What you have to do » Find each line below where the word "Laws" occurs, and copy it.

Saved entries
-- ==== Sys2Proof/Laws/KeepsCore.lean ====
section
/-! SUPPORT. Each operation of Machine/Records.lean, Ops.lean, Memory.lean, Issue.lean, MeRun.lean, VeRun.lean,
Drift.lean, Regs.lean, Dg.lean, Sess.lean keeps what `Keeps` says: one lemma per operation that answers a state. -/

namespace Sys2Proof.Machine

open Sys2Proof Sys2Proof.Laws

theorem State.wrF_keeps {σ : State} (s : State) (a lsb len v : Nat) (hk : Keeps σ s) :
    Keeps σ (State.wrF s a lsb len v) := by
  unfold State.wrF
  repeat' first
    | with_reducible assumption
    | (with_reducible apply State.wr_keeps)

theorem State.setBit_keeps {σ : State} (s : State) (a n : Nat) (hk : Keeps σ s) :
    Keeps σ (State.setBit s a n) := by
  unfold State.setBit
  repeat' first
    | with_reducible assumption
    | (with_reducible apply State.wrF_keeps)

theorem State.clrBit_keeps {σ : State} (s : State) (a n : Nat) (hk : Keeps σ s) :
    Keeps σ (State.clrBit s a n) := by
  unfold State.clrBit
  repeat' first
    | with_reducible assumption
    | (with_reducible apply State.wrF_keeps)

theorem State.bump_keeps {σ : State} (s : State) (a : Nat) (hk : Keeps σ s) :
    Keeps σ (State.bump s a) := by
  unfold State.bump
  repeat' first
    | with_reducible assumption
    | (with_reducible apply State.wr_keeps)

theorem State.bumpN_keeps {σ : State} (s : State) (a n : Nat) (hk : Keeps σ s) :
    Keeps σ (State.bumpN s a n) := by
  unfold State.bumpN
  repeat' first
    | with_reducible assumption
    | (with_reducible apply State.wr_keeps)
    | split

theorem State.gather_keeps {σ : State} (s : State) (code unit eng part core : Nat) (arg : Word) (hk : Keeps σ s) :
    Keeps σ (State.gather s code unit eng part core arg) := by
  unfold State.gather
  repeat' first
    | with_reducible assumption
    | ((try lift_lets); intro x; revert x; refine Keeps.letS (r := σ) ?_ (fun x hx => ?_))
    | (fail_if_no_progress ((with_reducible refine Keeps.mk ?_ ?_ ?_ ?_ ?_ ?_) <;> [skip; rfl; rfl; rfl; rfl; rfl]))

theorem State.putEvt_keeps {σ : State} (s : State) (e : Evt) (hk : Keeps σ s) :
    Keeps σ (State.putEvt s e) := by
  unfold State.putEvt
  repeat' first
    | with_reducible assumption
    | (with_reducible apply State.wr_keeps)
    | (with_reducible apply State.setBit_keeps)
    | (with_reducible apply State.bump_keeps)
    | split
    | ((try lift_lets); intro x; revert x; refine Keeps.letS (r := σ) ?_ (fun x hx => ?_))
    | (fail_if_no_progress ((with_reducible refine Keeps.mk ?_ ?_ ?_ ?_ ?_ ?_) <;> [skip; rfl; rfl; rfl; rfl; rfl]))

theorem State.event_keeps {σ : State} (s : State) (code unit eng part core : Nat) (arg : Word) (hk : Keeps σ s) :
    Keeps σ (State.event s code unit eng part core arg) := by
  unfold State.event
  repeat' first
    | with_reducible assumption
    | (with_reducible apply State.putEvt_keeps)

theorem State.coreCode_keeps {σ : State} (s : State) (code unit eng part core : Nat) (arg : Word) (hk : Keeps σ s) :
    Keeps σ (State.coreCode s code unit eng part core arg) := by
  unfold State.coreCode
  repeat' first
    | with_reducible assumption
    | (with_reducible apply State.gather_keeps)
    | (with_reducible apply State.event_keeps)
    | split

theorem State.alert_keeps {σ : State} (s : State) (n : Nat) (hk : Keeps σ s) :
    Keeps σ (State.alert s n) := by
  unfold State.alert
  repeat' first
    | with_reducible assumption
    | (with_reducible apply State.setBit_keeps)

theorem State.putLog_keeps {σ : State} (s : State) (r : LogRec) (hk : Keeps σ s) :
    Keeps σ (State.putLog s r) := by
  unfold State.putLog
  repeat' first
    | with_reducible assumption
    | (with_reducible apply State.wr_keeps)
    | (with_reducible apply State.setBit_keeps)
    | (with_reducible apply State.bump_keeps)
    | (with_reducible apply State.event_keeps)
    | (with_reducible apply State.alert_keeps)
    | split
    | ((try lift_lets); intro x; revert x; refine Keeps.letS (r := σ) ?_ (fun x hx => ?_))
    | (fail_if_no_progress ((with_reducible refine Keeps.mk ?_ ?_ ?_ ?_ ?_ ?_) <;> [skip; rfl; rfl; rfl; rfl; rfl]))

theorem State.log_keeps {σ : State} (s : State) (o : Origin) (kind part : Nat) (addr old new : Word) (hk : Keeps σ s) :
    Keeps σ (State.log s o kind part addr old new) := by
  unfold State.log
  repeat' first
    | with_reducible assumption
    | (with_reducible apply State.putLog_keeps)

theorem State.updCore_keeps {σ : State} (s : State) (c : Nat) (f : Core → Core) (hk : Keeps σ s) :
    Keeps σ (State.updCore s c f) := by
  unfold State.updCore
  repeat' first
    | with_reducible assumption
    | (with_reducible apply State.setCore_keeps)

theorem State.failBeat_keeps {σ : State} (s : State) (hk : Keeps σ s) :
    Keeps σ (State.failBeat s) := by
  unfold State.failBeat
  repeat' first
    | with_reducible assumption
    | ((try lift_lets); intro x; revert x; refine Keeps.letS (r := σ) ?_ (fun x hx => ?_))
    | (fail_if_no_progress ((with_reducible refine Keeps.mk ?_ ?_ ?_ ?_ ?_ ?_) <;> [skip; rfl; rfl; rfl; rfl; rfl]))

theorem State.faultGroup_keeps {σ : State} (s : State) (g : Nat) (hk : Keeps σ s) :
    Keeps σ (State.faultGroup s g) := by
  unfold State.faultGroup
  repeat' first
    | with_reducible assumption
    | split
    | ((try lift_lets); intro x; revert x; refine Keeps.letS (r := σ) ?_ (fun x hx => ?_))
    | (fail_if_no_progress ((with_reducible refine Keeps.mk ?_ ?_ ?_ ?_ ?_ ?_) <;> [skip; rfl; rfl; rfl; rfl; rfl]))

theorem State.setSkip_keeps {σ : State} (s : State) (hk : Keeps σ s) :
    Keeps σ (State.setSkip s) := by
  unfold State.setSkip
  repeat' first
    | with_reducible assumption
    | (with_reducible apply State.setBit_keeps)
    | ((try lift_lets); intro x; revert x; refine Keeps.letS (r := σ) ?_ (fun x hx => ?_))
    | (fail_if_no_progress ((with_reducible refine Keeps.mk ?_ ?_ ?_ ?_ ?_ ?_) <;> [skip; rfl; rfl; rfl; rfl; rfl]))

theorem State.coreMiss_keeps {σ : State} (s : State) (c eng : Nat) (pc : Nat) (hk : Keeps σ s) :
    Keeps σ (State.coreMiss s c eng pc) := by
  unfold State.coreMiss
  repeat' first
    | with_reducible assumption
    | (with_reducible apply State.setBit_keeps)
    | (with_reducible apply State.bump_keeps)
    | (with_reducible apply State.gather_keeps)
    | (with_reducible apply State.failBeat_keeps)
    | split

theorem State.coreFault_keeps {σ : State} (s : State) (c code src : Nat) (pc : Nat) (hk : Keeps σ s) :
    Keeps σ (State.coreFault s c code src pc) := by
  unfold State.coreFault
  repeat' first
    | with_reducible assumption
    | (with_reducible apply State.wr_keeps)
    | (with_reducible apply State.setBit_keeps)
    | (with_reducible apply State.bump_keeps)
    | (with_reducible apply State.gather_keeps)
    | (with_reducible apply State.faultGroup_keeps)
    | (with_reducible apply State.coreMiss_keeps)
    | split

theorem State.refuseLanding_keeps {σ : State} (s : State) (unit cause port chip part : Nat) (hk : Keeps σ s) :
    Keeps σ (State.refuseLanding s unit cause port chip part) := by
  unfold State.refuseLanding
  repeat' first
    | with_reducible assumption
    | (with_reducible apply State.wr_keeps)
    | (with_reducible apply State.setBit_keeps)
    | (with_reducible apply State.bump_keeps)
    | (with_reducible apply State.event_keeps)
    | (with_reducible apply State.failBeat_keeps)
    | split

theorem State.unitMiss_keeps {σ : State} (s : State) (unit part : Nat) (hk : Keeps σ s) :
    Keeps σ (State.unitMiss s unit part) := by
  unfold State.unitMiss
  repeat' first
    | with_reducible assumption
    | (with_reducible apply State.event_keeps)
    | (with_reducible apply State.failBeat_keeps)

theorem State.loadTc_keeps {σ : State} (s : State) (t : DWord) (hk : Keeps σ s) :
    Keeps σ (State.loadTc s t) := by
  unfold State.loadTc
  repeat' first
    | with_reducible assumption
    | ((try lift_lets); intro x; revert x; refine Keeps.letS (r := σ) ?_ (fun x hx => ?_))
    | (fail_if_no_progress ((with_reducible refine Keeps.mk ?_ ?_ ?_ ?_ ?_ ?_) <;> [skip; rfl; rfl; rfl; rfl; rfl]))

theorem State.pairPackets_keeps {σ : State} (s : State) (src dst n : Nat) (hk : Keeps σ s) :
    Keeps σ (State.pairPackets s src dst n) := by
  unfold State.pairPackets
  repeat' first
    | with_reducible assumption
    | split
    | ((try lift_lets); intro x; revert x; refine Keeps.letS (r := σ) ?_ (fun x hx => ?_))
    | (fail_if_no_progress ((with_reducible refine Keeps.mk ?_ ?_ ?_ ?_ ?_ ?_) <;> [skip; rfl; rfl; rfl; rfl; rfl]))

theorem State.atEndpoint_keeps {σ : State} (s : State) (src c : Nat) (hk : Keeps σ s) :
    Keeps σ (State.atEndpoint s src c) := by
  unfold State.atEndpoint
  repeat' first
    | with_reducible assumption
    | (with_reducible apply State.wr_keeps)
    | (with_reducible apply State.wrF_keeps)
    | (with_reducible apply State.pairPackets_keeps)
    | split
    | ((try lift_lets); intro x; revert x; refine Keeps.letS (r := σ) ?_ (fun x hx => ?_))
    | (fail_if_no_progress ((with_reducible refine Keeps.mk ?_ ?_ ?_ ?_ ?_ ?_) <;> [skip; rfl; rfl; rfl; rfl; rfl]))

theorem State.touch_keeps {σ : State} (s : State) (g : Nat) (sched : Bool) (hk : Keeps σ s) :
    Keeps σ (State.touch s g sched) := by
  unfold State.touch
  repeat' first
    | with_reducible assumption
    | (with_reducible apply State.wr_keeps)
    | (with_reducible apply State.setBit_keeps)
    | (with_reducible apply State.bump_keeps)
    | (with_reducible apply State.event_keeps)
    | (with_reducible apply State.failBeat_keeps)
    | (with_reducible apply State.setBank_keeps)
    | split
    | ((try lift_lets); intro x; revert x; refine Keeps.letS (r := σ) ?_ (fun x hx => ?_))
    | (fail_if_no_progress ((with_reducible refine Keeps.mk ?_ ?_ ?_ ?_ ?_ ?_) <;> [skip; rfl; rfl; rfl; rfl; rfl]))

theorem State.deliver_keeps {σ : State} (s : State) (g n : Nat) (hk : Keeps σ s) :
    Keeps σ (State.deliver s g n).2 := by
  unfold State.deliver
  repeat' first
    | with_reducible assumption
    | ((try lift_lets); intro x; revert x; refine Keeps.letS (r := σ) ?_ (fun x hx => ?_))
    | (fail_if_no_progress ((with_reducible refine Keeps.mk ?_ ?_ ?_ ?_ ?_ ?_) <;> [skip; rfl; rfl; rfl; rfl; rfl]))

theorem State.deliver_keeps_eq {σ : State} {s : State} {g : Nat} {n : Nat} {t : State} {r : List Byte} (hk : Keeps σ s) (he : State.deliver s g n = (r, t)) :
    Keeps σ t := by
  have := State.deliver_keeps s g n hk; rw [he] at this; exact this

theorem State.touchBeside_keeps {σ : State} (s : State) (g : Nat) (hk : Keeps σ s) :
    Keeps σ (State.touchBeside s g) := by
  unfold State.touchBeside
  repeat' first
    | with_reducible assumption
    | (with_reducible apply State.touch_keeps)
    | split

theorem State.checkRows_keeps {σ : State} (s : State) (rs : List (Nat × Nat)) (sched : Bool) (hk : Keeps σ s) :
    Keeps σ (State.checkRows s rs sched) := by
  unfold State.checkRows
  repeat' first
    | with_reducible assumption
    | (with_reducible apply State.touch_keeps)
    | (with_reducible apply State.touchBeside_keeps)
    | (with_reducible refine Keeps.foldl _ (fun t a ht => ?_) ?_)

Response for this exercise »
-- ==== Sys2Proof/Laws/KeepsCore.lean ====
open Sys2Proof Sys2Proof.Laws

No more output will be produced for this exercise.